_TASK STATEMENT_:
Collect all lines below with the string "nbits".
── GIVEN ENTRIES
-- ==== Sys2Proof/Machine/Step.lean ====
section
/-! DEFINITION. The step: the command at the front of the queue, or a µs of idleness. -/

namespace Sys2Proof.Machine

/-- The command at the front of the queue runs with the queue's rest; on an empty queue one µs passes (DESIGN CHOICE, log 1). -/
def step (s : State) : Host.Outcome State Fault Refusal :=
  match s.pending with
  | [] => .next { s with part := s.part.tick }
  | c :: rest => exec c { s with pending := rest }

/-- The state with the command that a word spells put at the front of its queue; unchanged where the word spells
none (DESIGN CHOICE, log 3). -/
def State.withFetchWord (s : State) (nbits w : Nat) : State :=
  match decodeTableWord nbits w with
  | some c => { s with pending := c :: s.pending }
  | none => s

end Sys2Proof.Machine
end

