-- ==== Sys2Proof/Machine/Core.lean ====
section
/-! DEFINITION. The machine, as the host takes it. -/

def Sys2Proof.core : Host.Core := { State := Sys2Proof.Machine.State, Fault := Sys2Proof.Machine.Fault,
                                    Refusal := Sys2Proof.Machine.Refusal, step := Sys2Proof.Machine.step,
                                    reset := Sys2Proof.Machine.State.reset }
end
────
_RESPONSE BOX_:
def State.withFetchWord (s : State) (nbits w : Nat) : State :=
  match decodeTableWord nbits w with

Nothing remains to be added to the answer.